[EXTRACTED INFORMATION]

-- ==== Sys2Proof/Laws/Codec.lean ====
section
/-! SUPPORT. The fields of a blob and the trailer (R61, R66, R67 of 30_encoding.md; R120, R121 of
42_frame_codec.md). -/

namespace Sys2Proof.Machine

/-- The trailer is its high byte over its low byte. -/
theorem assembleTrailer_eq (lo hi : Byte) : assembleTrailer lo hi = (hi ++ lo : BitVec (8 + 8)) := by
  apply BitVec.eq_of_getLsbD_eq
  intro i hi'
  simp only [assembleTrailer, zext16, BitVec.getLsbD_or, BitVec.getLsbD_shiftLeft, BitVec.getLsbD_setWidth,
    BitVec.getLsbD_append]
  by_cases h : i < 8
  · simp [h, hi']
  · simp [h, hi', show i - 8 < 16 by omega, BitVec.getLsbD_of_ge lo i (by omega)]

@[simp] theorem assembleTrailer_lo_hi (t : U16) : assembleTrailer (trailerLo t) (trailerHi t) = t := by
  apply BitVec.eq_of_getLsbD_eq
  intro i hi
  simp only [assembleTrailer, zext16, trailerLo, trailerHi, BitVec.getLsbD_or, BitVec.getLsbD_shiftLeft,
    BitVec.getLsbD_setWidth, BitVec.getLsbD_extractLsb']
  by_cases h : i < 8
  · simp [h, hi]
  · simp [h, hi, show i - 8 < 8 by omega, show i - 8 < 16 by omega, show 8 + (i - 8) = i by omega]

theorem trailer_bytes_of_assemble {lo hi : Byte} {t : U16} (h : assembleTrailer lo hi = t) :
    lo = trailerLo t ∧ hi = trailerHi t := by
  subst h
  constructor
  · apply BitVec.eq_of_getLsbD_eq
    intro i hi'
    simp [trailerLo, assembleTrailer, zext16, hi', show i < 16 by omega]
  · apply BitVec.eq_of_getLsbD_eq
    intro i hi'
    simp [trailerHi, assembleTrailer, zext16, hi', show 8 + i < 16 by omega]

/-- A blob of 4 or more bytes in its fields. -/
theorem blob_fields_of_length {blob : Bytes} (h : 4 ≤ blob.length) :
    ∃ sapId msgId payload lo hi, blob = [sapId, msgId] ++ payload ++ [lo, hi] := by
  match blob, h with
  | a :: b :: rest, h =>
    have hr : 2 ≤ rest.length := by simpa using h
    refine ⟨a, b, rest.take (rest.length - 2), rest[rest.length - 2], rest[rest.length - 1], ?_⟩
    simp only [List.cons_append, List.nil_append]
    congr 2
    conv_lhs => rw [← List.take_append_drop (rest.length - 2) rest]
    congr 1
    rw [List.drop_eq_getElem_cons (by omega), List.drop_eq_getElem_cons (by omega),
      List.drop_eq_nil_of_le (by omega)]
    congr 2
    simp [show rest.length - 2 + 1 = rest.length - 1 by omega]

section fields
variable (sapId msgId : Byte) (payload : Bytes) (lo hi : Byte)

@[simp] theorem blobSapId_fields : blobSapId ([sapId, msgId] ++ payload ++ [lo, hi]) = sapId := rfl

@[simp] theorem blobMsgId_fields : blobMsgId ([sapId, msgId] ++ payload ++ [lo, hi]) = msgId := rfl

@[simp] theorem blobBody_fields :
    blobBody ([sapId, msgId] ++ payload ++ [lo, hi]) = [sapId, msgId] ++ payload := by
  unfold blobBody slice
  rw [List.drop_zero, List.take_append_of_le_length (by simp)]
  simp

@[simp] theorem blobPayload_fields : blobPayload ([sapId, msgId] ++ payload ++ [lo, hi]) = payload := by
  unfold blobPayload slice
  rw [List.take_append_of_le_length (by simp)]
  simp

@[simp] theorem blobTrailer_fields :
    blobTrailer ([sapId, msgId] ++ payload ++ [lo, hi]) = assembleTrailer lo hi := by
  unfold blobTrailer byteAt
  have h0 : ([sapId, msgId] ++ payload).length = payload.length + 2 := by simp
  have h1 : ([sapId, msgId] ++ payload ++ [lo, hi]).length - 2 = payload.length + 2 := by
    simp
  have h2 : ([sapId, msgId] ++ payload ++ [lo, hi]).length - 1 = payload.length + 3 := by
    simp
  rw [h1, h2]
  simp only [List.getD_eq_getElem?_getD]
  rw [List.getElem?_append_right (by omega), List.getElem?_append_right (by omega), h0,
    Nat.sub_self, show payload.length + 3 - (payload.length + 2) = 1 by omega]
  rfl

/-- CRC.CHECK on the fields of a blob. -/
theorem crcCheck_fields : crcCheck ([sapId, msgId] ++ payload ++ [lo, hi]) =
    (crc16 ([sapId, msgId] ++ payload) == assembleTrailer lo hi) := by
  unfold crcCheck
  rw [blobBody_fields, blobTrailer_fields]

/-- DECODE on the fields of a blob. -/
theorem decodeBlob_fields : decodeBlob ([sapId, msgId] ++ payload ++ [lo, hi]) =
    if crc16 ([sapId, msgId] ++ payload) = assembleTrailer lo hi then
      .frame { sapId := sapId, msgId := msgId, payload := payload, trailer := assembleTrailer lo hi }
    else .integrityMismatch := by
  unfold decodeBlob
  rw [if_neg (by simp [Config.minBlob]), crcCheck_fields, blobSapId_fields, blobMsgId_fields,
    blobPayload_fields, blobTrailer_fields]
  simp

end fields

theorem decodeBlob_short {blob : Bytes} (h : blob.length < 4) : decodeBlob blob = .tooShort := by
  simp [decodeBlob, Config.minBlob, h]

theorem encodeBlob_eq (sapId msgId : Byte) (payload : Bytes) :
    encodeBlob sapId msgId payload = [sapId, msgId] ++ payload ++
      [trailerLo (crc16 ([sapId, msgId] ++ payload)), trailerHi (crc16 ([sapId, msgId] ++ payload))] := rfl

@[simp] theorem encodeBlob_length (sapId msgId : Byte) (payload : Bytes) :
    (encodeBlob sapId msgId payload).length = payload.length + 4 := by
  simp [encodeBlob_eq]

theorem encodeBlob_ne_nil (sapId msgId : Byte) (payload : Bytes) : encodeBlob sapId msgId payload ≠ [] := by
  intro h
  simpa [h] using encodeBlob_length sapId msgId payload

/-- Every Frame DECODE answers is valid (R34). -/
theorem decodeBlob_frame_valid {blob : Bytes} {f : Frame} (h : decodeBlob blob = .frame f) :
    f.trailer = crc16 ([f.sapId, f.msgId] ++ f.payload) := by
  by_cases hl : blob.length < 4
  · rw [decodeBlob_short hl] at h; cases h
  · obtain ⟨a, b, p, lo, hi, rfl⟩ := blob_fields_of_length (Nat.le_of_not_lt hl)
    rw [decodeBlob_fields] at h
    split at h
    · rename_i he; cases h; exact he.symm
    · cases h

end Sys2Proof.Machine
end

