-- ==== Sys2Proof/Tests/Slice0.lean ====
section
/-! SUPPORT. The model's own tests. Expected values are the spec's: 95_test_vectors.md (by section or vector), the byte
table of 43_crc16.md section 4, the tables of 30_encoding.md. After them, for every obligation with hypotheses, a
witness that meets them. -/

namespace Sys2Proof.Tests

open Sys2Proof Sys2Proof.Machine

/-- An instance with the default framing bytes, in a given receive state. -/
def st (mode : RxMode) (buf : Bytes) (maxBuf : Option Nat) : State :=
  { State.reset with config := { Config.default with maxBuf := maxBuf }, rx := ⟨mode, buf⟩ }

/-- The state of a next outcome. -/
def after (o : Host.Outcome State Fault Refusal) : Option State :=
  match o with
  | .next s => some s
  | .fault _ => none
  | .refused _ => none

/-- The observation after a next outcome (R183 (iii)). -/
def seen (o : Host.Outcome State Fault Refusal) : Option (List Output × RxMode × Bytes) :=
  (after o).map State.observation

/-- What an operation answers from the reset state. -/
def answer (i : Instr) : Option (List Output) := (after (exec i State.reset)).map State.outputs

theorem next_of_after (o : Host.Outcome State Fault Refusal) (t : State) (h : after o = some t) : o = .next t := by
  cases o <;> simp_all [after]

/-- What a run emits from the reset state with a given `MAX_BUF`, and the receive state it ends in. -/
def fed (maxBuf : Option Nat) (is : List Instr) : Option (List Output × RxMode × Bytes) :=
  seen (runOps is (st .normal [] maxBuf))

/-! ### Well-formedness: an ill-formed term for each check, refused -/

theorem test_illFormed_rxData_end :
    Instr.wf Config.default (.rxData 0xC0#8) = false := by decide

theorem test_illFormed_rxData_esc :
    Instr.wf Config.default (.rxData 0xDB#8) = false := by decide

theorem test_illFormed_rxData_escEnd :
    Instr.wf Config.default (.rxData 0xDC#8) = false := by decide

theorem test_illFormed_rxData_escEsc :
    Instr.wf Config.default (.rxData 0xDD#8) = false := by decide

theorem test_illFormed_txbLit_end :
    Instr.wf Config.default (.txbLit 0xC0#8) = false := by decide

theorem test_illFormed_txbLit_esc :
    Instr.wf Config.default (.txbLit 0xDB#8) = false := by decide

theorem test_wellFormed_neighbours :
    Instr.wf Config.default (.rxData 0x00#8) = true ∧
    Instr.wf Config.default (.txbLit 0xDC#8) = true ∧
    Instr.wf Config.default (.txbLit 0xDD#8) = true := by decide

theorem test_config_default :
    Config.default.wf = true := by decide

/-- R7: no two framing bytes may be equal. -/
theorem test_config_notDistinct :
    Config.wf { Config.default with escByte := 0xC0#8 } = false ∧
    Config.wf { Config.default with escEndByte := 0xC0#8 } = false ∧
    Config.wf { Config.default with escEscByte := 0xC0#8 } = false ∧
    Config.wf { Config.default with escEndByte := 0xDB#8 } = false ∧
    Config.wf { Config.default with escEscByte := 0xDB#8 } = false ∧
    Config.wf { Config.default with escEscByte := 0xDC#8 } = false := by decide

theorem test_crcCheck_short :
    Instr.resultStated (.crcCheck [0, 0, 0]) = false ∧
    Instr.resultStated (.crcCheck [0, 0, 0, 0]) = true := by decide

/-! ### Decoding (R63, R64, R68) -/

/-- What the default parameters decode a request to. -/
def decoded (r : Request) : Option Instr :=
  match decode Config.default r with
  | .ok i => some i
  | .error _ => none


theorem test_decode_rxEnd :
    decoded (.rxsym 0b11000000#8) = some (.rxEnd) := by decide

theorem test_decode_rxEsc :
    decoded (.rxsym 0b11011011#8) = some (.rxEsc) := by decide

theorem test_decode_rxEscEnd :
    decoded (.rxsym 0b11011100#8) = some (.rxEscEnd) := by decide

theorem test_decode_rxEscEsc :
    decoded (.rxsym 0b11011101#8) = some (.rxEscEsc) := by decide

theorem test_decode_rxData :
    decoded (.rxsym 0b00000000#8) = some (.rxData 0) := by decide

theorem test_decode_txbEnd :
    decoded (.txsym 0b11000000#8) = some (.txbEnd) := by decide

theorem test_decode_txbEsc :
    decoded (.txsym 0b11011011#8) = some (.txbEsc) := by decide

theorem test_decode_txbLit :
    decoded (.txsym 0b11011100#8) = some (.txbLit 0xDC#8) := by decide

theorem test_decode_reset :
    decoded (.opsel 0b0000#4 (.none)) = some (.reset) := by decide

theorem test_decode_feed :
    decoded (.opsel 0b0001#4 (.bytes [1, 2])) = some (.feed [1, 2]) := by decide

theorem test_decode_send :
    decoded (.opsel 0b0010#4 (.bytes [1, 2])) = some (.send [1, 2]) := by decide

theorem test_decode_encode :
    decoded (.opsel 0b0011#4 (.frame 1 2 [3])) = some (.encode 1 2 [3]) := by decide

theorem test_decode_decode :
    decoded (.opsel 0b0100#4 (.bytes [1, 2])) = some (.decode [1, 2]) := by decide

theorem test_decode_crc16 :
    decoded (.opsel 0b0101#4 (.bytes [1, 2])) = some (.crc16 [1, 2]) := by decide

theorem test_decode_txFrame :
    decoded (.opsel 0b0110#4 (.frame 1 2 [3])) = some (.txFrame 1 2 [3]) := by decide

theorem test_decode_rxPoll :
    decoded (.opsel 0b0111#4 (.bytes [1, 2])) = some (.rxPoll [1, 2]) := by decide

theorem test_decode_crcInit :
    decoded (.opsel 0b1000#4 (.none)) = some (.crcInit) := by decide

theorem test_decode_crcUpdate :
    decoded (.opsel 0b1001#4 (.accByte 0x1234#16 5)) = some (.crcUpdate 0x1234#16 5) := by decide

theorem test_decode_crcFinal :
    decoded (.opsel 0b1010#4 (.acc 0x1234#16)) = some (.crcFinal 0x1234#16) := by decide

theorem test_decode_crcCheck :
    decoded (.opsel 0b1011#4 (.bytes [0, 0, 0x47, 0x0F])) = some (.crcCheck [0, 0, 0x47, 0x0F]) := by decide

/-- R68: the reserved selectors. -/
theorem test_decode_reserved :
    decoded (.opsel 0b1100#4 .none) = none ∧
    decoded (.opsel 0b1101#4 .none) = none ∧
    decoded (.opsel 0b1110#4 .none) = none ∧
    decoded (.opsel 0b1111#4 .none) = none := by decide

theorem test_decode_wrongShape :
    decoded (.opsel 0x0#4 (.bytes [])) = none ∧
    decoded (.opsel 0x3#4 (.bytes [1, 2])) = none := by decide

/-! ### Opcode-table words -/

theorem test_decodeTableWord_symbols :
    decodeTableWord 8 0xC0 = some .rxEnd ∧
    decodeTableWord 8 0xDB = some .rxEsc ∧
    decodeTableWord 8 0xDC = some .rxEscEnd ∧
    decodeTableWord 8 0xDD = some .rxEscEsc ∧
    decodeTableWord 8 0x55 = some (.rxData 0x55#8) := by decide

theorem test_decodeTableWord_selectors :
    decodeTableWord 8 0x0 = some .reset ∧
    decodeTableWord 8 0x6 = some (.txFrame 0 0 []) ∧
    decodeTableWord 8 0xB = some (.crcCheck [0, 0, 0, 0]) ∧
    decodeTableWord 8 0xC = none ∧
    decodeTableWord 8 0x100 = none := by decide

theorem test_withFetchWord_runs :
    after (step (State.reset.withFetchWord 8 0x8)) = after (exec .crcInit State.reset) := by decide

theorem test_withFetchWord_reserved :
    after (step (State.reset.withFetchWord 8 0xC)) = none := by decide

theorem test_encode_isTheWord :
    encode Config.default .rxEnd = .rxsym 0xC0#8 ∧
    encode Config.default .txbEsc = .txsym 0xDB#8 ∧
    encode Config.default (.rxPoll [1]) = .opsel 0x7#4 (.bytes [1]) := by decide

/-! ### Reset and the step -/

/-- R30. -/
theorem test_reset_state :
    State.reset.observation = ([], .normal, []) ∧ State.reset.config.maxBuf = none := by decide

/-- R170. -/
theorem test_reset_fromEscaped :
    seen (exec .reset (st .escaped [1, 2] (some 4))) = some ([], .normal, []) := by decide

[/EXTRACTED INFORMATION]

* ACTIVITY: Your task is to retype the entries verbatim, starting with the line that holds "escEscByte := 0xC0#8" and stopping after the line that holds "def decoded (r".

* TASK SOLUTION:
    Config.wf { Config.default with escEscByte := 0xC0#8 } = false ∧
    Config.wf { Config.default with escEndByte := 0xDB#8 } = false ∧
    Config.wf { Config.default with escEscByte := 0xDB#8 } = false ∧
    Config.wf { Config.default with escEscByte := 0xDC#8 } = false := by decide

theorem test_crcCheck_short :
    Instr.resultStated (.crcCheck [0, 0, 0]) = false ∧
    Instr.resultStated (.crcCheck [0, 0, 0, 0]) = true := by decide

/-! ### Decoding (R63, R64, R68) -/

/-- What the default parameters decode a request to. -/
def decoded (r : Request) : Option Instr :=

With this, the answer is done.